Turney and I worked with Northern Natives Nursery to complete our pollinator projects. My garden was installed on August 26, and the All Saints garden was installed beginning September 8.

The Newberry-based Northern Natives got permits from the state to gather seeds of native plants from the area, then planted and propagated them so the native plants can be installed in local landscapes.

Northern Natives, led by Ken Kerkhof and Joth Colefax, operate out of a few acres of land just west of the Newberry Country Club’s back nine on M-28.

Kerkhof would like homeowners to reconsider what should grow on their property. Rather than buying a large sack of fescue grass seeds at home improvement stores, plant native grasses and flowers.

“We’ve worked with the conservation district coming on seven years now,” Kerkhof said. “One of the largest things we’ve espoused has been the absolute need to establish native vegetation. I like to say we create nuclei. We create these cultivation centers that would allow seed to be dispersed, to expand on the growing areas.”

The CLMCD also focuses on removing invasive species, a task Kerkhof sometimes assists with. While it’s imperative to remove the invasives, putting beneficial – hopefully native – plants in their place is a necessary second step.

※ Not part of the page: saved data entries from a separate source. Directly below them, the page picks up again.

-- ==== Sys2Proof/Machine/Teams.lean ====
section
/-! DEFINITION. TEAM_SET (R3, R4). -/

namespace Sys2Proof.Machine

/-- The state TEAM_SET gives: none where the value is no state; `some none` where it is left as it was. -/
def newStateOf : Option Byte → Option (Option TeamState)
  | none => some none
  | some b => (teamStateOf b).map some

/-- The tag TEAM_SET gives: none where it has more than 6 glyphs or a code outside the set; otherwise the
tag, or `some none` where it is left as it was (R3). -/
def newTagOf : Option (Option (List Byte)) → Option (Option (Option (List Glyph)))
  | none => some none
  | some none => some (some none)
  | some (some l) => (glyphsOf 0 6 l).map fun g => some (some g)

/-- The record with its new state and tag (R3). -/
def TeamRecord.withStateTag (state : Option TeamState) (tag : Option (Option (List Glyph)))
    (r : TeamRecord) : TeamRecord :=
  { r with state := state.getD r.state, tag := tag.getD r.tag }

/-- The new state takes a team out of play: UNUSED or BENCHED (R3). -/
def leavesPlay : Option TeamState → Bool
  | some .unused | some .benched => true
  | some .present | none => false

/-- A team moved out of PRESENT loses its claim in the active context (R4). -/
def dropBenchedClaim (t : TeamId) (s : State) : State :=
  match s.engine.active with
  | none => s
  | some c => if c.hasClaim t then removeClaim t c s else s

/-- The record takes its new state and tag, and a claim of a team that leaves PRESENT is removed (R3, R4). -/
def changeTeam (t : TeamId) (state : Option TeamState) (tag : Option (Option (List Glyph))) (s : State) :
    State :=
  let s' := s.setTeam t ((s.team t).withStateTag state tag)
  if s.teamPresent t && leavesPlay state then dropBenchedClaim t s' else s'

/-- TEAM_SET (R3). -/
def teamSet (args : TeamSetArgs) (s : State) : State × Answer :=
  match teamOf args.team, newStateOf args.state, newTagOf args.tag with
  | some t, some state, some tag =>
    if leavesPlay state ∧ s.holder = some t then (s, refuse .floorHeld)
    else
      let s' := changeTeam t state tag s
      (s', ok (.name (s'.team t).state.code :: optItems glyphsItems (s'.team t).tag))
  | _, _, _ => (s, refuse .badValue)

end Sys2Proof.Machine
end

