-- ==== Sys2Proof/Certificates/Slice0/Obligations.lean ====
section
/-! DEFINITION. The statements for the provers: one proposition each, over every state and every operand its
hypotheses admit. -/

open Sys2Proof Sys2Proof.Machine

/-! ### The machine as a whole -/

/-- A step runs the command at the front of the queue on the state with the queue's rest. -/
def Obligations.StepRunsFrontCommand : Prop :=
  ∀ (s : State) (c : Instr) (rest : List Instr), s.pending = c :: rest →
    step s = exec c { s with pending := rest }

/-- On an empty queue a step is one tick of the theatre clock, modulo 2^32, and nothing else: the model's
choice (log 1). -/
def Obligations.IdleStepTicks : Prop :=
  ∀ s : State, s.pending = [] → step s = .next { s with clock := s.clock + 1#32 }

/-- Every command and event answers a next state, no fault and no refusal, and leaves the queue of commands as it
was; that a reset keeps the queue is the model's choice (log 21). The model's own: log 3 and 21. -/
def Obligations.EveryCommandAnswers : Prop :=
  ∀ (c : Instr) (s : State), ∃ t, exec c s = .next t ∧ t.pending = s.pending

/-- The values a power-on or line reset leaves (R19, R20, R41, R45, R55, R57, R72, R141, R157, R164, R172, R187,
R193, R198), with the start-up scan at panel 0 (R174). -/
def resetValues (strap : PinLevel) (cause : ResetCause) (s t : State) : Prop :=
  t.clock = 0#32
    ∧ (∀ n, t.team n = { state := .unused, tag := none, score := 0, correct := 0, wrong := 0, streak := 0,
                         last := none })
    ∧ (∀ a, t.pad a = { presence := .absent, assignment := .byDefault, misses := 0, lagging := false,
                        batteryLow := false, lampOverride := none, keys := ⟨false, false, false, false, false⟩,
                        candidate := none })
    ∧ t.roster.layout = .grid16
    ∧ t.desk.speed = .roam ∧ t.desk.setting = .auto ∧ t.desk.switch = none ∧ t.desk.cycleKind = .roam
    ∧ t.desk.stage = .atStart ∧ t.desk.pointer = 0 ∧ t.desk.sprintCount = 0#32 ∧ t.desk.changed = []
    ∧ t.debounce = 2
    ∧ (∀ x, t.cueSlot x = .empty) ∧ t.cues.pointer = 0 ∧ t.cues.wrapped = []
    ∧ t.engine.active = none ∧ t.engine.tiePointer = 0 ∧ t.stack = []
    ∧ t.scores = { lock := .free, pendingAwards := [], changed := [], lastEnd := none }
    ∧ t.silence = .disarmed
    ∧ (∀ p, t.panel p = { presence := .absent, cells := none, shown := none })
    ∧ (∀ n, t.route n = none) ∧ t.board.auto = false ∧ t.board.operation = .scan 0 ∧ t.board.again = false
    ∧ t.board.lastResult = none ∧ t.board.completed = 0
    ∧ (∀ k, t.notices.waiting.get k = decide (k = .link))
    ∧ (∀ k, t.notices.enabled.get k = decide (k ≠ .queue ∧ k ≠ .pad ∧ k ≠ .cue))
    ∧ t.notices.started = true ∧ t.notices.overrun = false ∧ t.notices.overruns = 0
    ∧ t.link.assembler = .hunting ∧ t.link.queue = [] ∧ t.link.held = none ∧ t.link.transmitter = .idle
    ∧ t.link.restarting = false ∧ t.link.rate = (match strap with | .low => .slow | .high => .fast)
    ∧ t.cause = cause ∧ t.strap = strap ∧ t.pending = s.pending

/-- POWER_ON_RESET and LINE_RESET complete in every state, with the reset values. The model's own: log 6 and 21.
-/
def Obligations.ResetsLeaveTheseValues : Prop :=
  ∀ (strap : PinLevel) (s : State),
    (∃ t, exec (.powerOnReset strap) s = .next t ∧ resetValues strap .power s t)
      ∧ ∃ t, exec (.lineReset strap) s = .next t ∧ resetValues strap .line s t

/-- What RESTART leaves when it takes effect (R19, R20, R40, R57, R72, R141, R153, R164, R172, R185, R193, R197):
a held lock has ended with its awards applied, the other blocks keep or reset each field as listed.  A ROAM cycle has
started from the pads and the pointer as they were kept, or, with a poll on the line, waits for the close of its
slot. -/
def restartValues (s t : State) : Prop :=
  (s.lockHeld = false → t.roster.teams = s.roster.teams)
    ∧ (s.lockHeld = true → t.roster.teams = (applyAwards s.scores.pendingAwards s).roster.teams)
    ∧ (∀ a, t.pad a = { s.pad a with lagging := false, candidate := none })
    ∧ t.roster.layout = s.roster.layout ∧ t.clock = s.clock ∧ t.debounce = s.debounce
    ∧ t.desk.speed = .roam ∧ t.desk.setting = .auto ∧ t.desk.switch = none ∧ t.desk.cycleKind = .roam
    ∧ t.desk.sprintCount = s.desk.sprintCount ∧ t.desk.changed = []
    ∧ (s.desk.stage.pollOnLine = none → pollsGoOn (s.padsWith .present) s t)
    ∧ (∀ p, s.desk.stage.pollOnLine = some p → t.desk.stage = .draining p ∧ t.desk.pointer = s.desk.pointer)
    ∧ t.cues = { s.cues with wrapped := [] }
    ∧ t.engine.active = none ∧ t.engine.tiePointer = s.engine.tiePointer ∧ t.stack = []
    ∧ t.scores = { lock := .free, pendingAwards := [], changed := [], lastEnd := none }
    ∧ t.silence = .disarmed
    ∧ (∀ p, t.panel p = { s.panel p with shown := none })
    ∧ t.board.routes = s.board.routes ∧ t.board.auto = s.board.auto ∧ t.board.operation = .scan 0
    ∧ t.board.again = false ∧ t.board.lastResult = none ∧ t.board.completed = 0
    ∧ (∀ k, t.notices.waiting.get k = decide (k = .link)) ∧ t.notices.enabled = s.notices.enabled
    ∧ t.notices.started = true ∧ t.notices.overrun = false ∧ t.notices.overruns = 0
    ∧ t.link = { assembler := .hunting, queue := [], held := none, transmitter := .idle, restarting := false,
                 rate := s.link.rate }
    ∧ t.cause = .restart ∧ t.strap = s.strap ∧ t.pending = s.pending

“I’ve always espoused to fill the void,” Kerkhof said. “When you do treatment, you need to add natives to start reestablishing that base.”

Kerkhof said partnering with the CLMCD and local conservation enthusiasts was a natural fit.

“I know you’re passionate about it,” he said. “It was synergistic on all levels. It gave us work we desperately needed, and gave you guys aesthetic beauty, and some things that are going to be beneficial if you garden at all for fruits and vegetables. The native plants will increase that output because you’ll get more pollinators coming in, hitting that, and they’ll find those other plants.”

Kerkhof said Northern Natives is preparing to sell native plants at retail outlets next season, like farmers markets, and hopes word will continue to spread about the importance of fostering native plants to assist bees and other pollinators.